Parsoid/Internals/data-parsoid

From MediaWiki.org
Jump to navigation Jump to search

Temporarily in data-parsoid, but not in final DOM output[edit]

tsr: Tag widths for all tokens (from tokenizer)

extTagWidths: Width of opening and closing tags for extension tags.  Ex: <ref ...>..</ref>, <gallery ....>..</gallery>

Proposal: Make these temporary properties used till we lint the HTML (instead of emitting to final DOM output)[edit]

autoInsertedStart: whether this start HTML tag has no corresponding wikitext and was auto-inserted to generated well-formed html. Usually happens when treebuilder fixes up badly nested HTML.

autoInsertedEnd: whether this end HTML tag has no corresponding wikitext and was auto-inserted to generated well-formed html. Ex: <tr>, <th>, <td>, <li>, etc. that have no explicit closing markup.
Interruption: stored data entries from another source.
-- ==== Sys2Proof/Machine/Glyph.lean ====
section
/-! DEFINITION. The character generator's request (43_character_generator.md R200 to R205). -/

namespace Sys2Proof.Machine

/-- How an upload ends: with the pointer in CGRAM (R203), and after 11 bytes with the next slot's first rows unknown
(R205). -/
def glyphEnding (slot : BitVec 7) (bitmap : List Byte) : Ending :=
  .glyph (slot.extractLsb' 0 3) (decide (bitmap.length = 11))

/-- UPLOAD_GLYPH (R200): the CGRAM address of the masked slot, then the bitmap bytes unmasked (R202). -/
def execUploadGlyph (slot : BitVec 7) (bitmap : List Byte) (s : State) : StepOutcome :=
  acceptReady s fun s =>
    .next (perform (glyphEnding slot bitmap)
      (byteOps s.timing (cgramCommand (cgAddr slot)) false ++ dataOps s.timing bitmap) s)

end Sys2Proof.Machine
end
Or, html tags that aren't closed

Proposal: Remove from data-parsoid and rely on selser to preserve syntax variations[edit]

selfClose: are void tags self-closed? (ex: <br> vs <br />)

noClose: void tags that are not self-closed (ex: <br>)

brokenHTMLTag: used to RT back these kind of tags: </br> or <br/  > or <hr/  >

srcTagName: source tag name (records case variations) for HTML tags. Ex: <div> vs <DiV> vs <DIV>

startTagSrc, endTagSrc, attrSepSrc: source for start/end/attribute-text separators (used in table wikitext)

  • |foo || bar
  • |foo {{!}}{{!}}bar
  • {{!}} foo
  • |style='color:red;'{{!}}foo || bar

pipetrick: true if the link was a pipetrick [[Foo|]] (NOTE: This will likely be removed soon since this should not show up in saved wikitext since this is a pre-save transformation trick.)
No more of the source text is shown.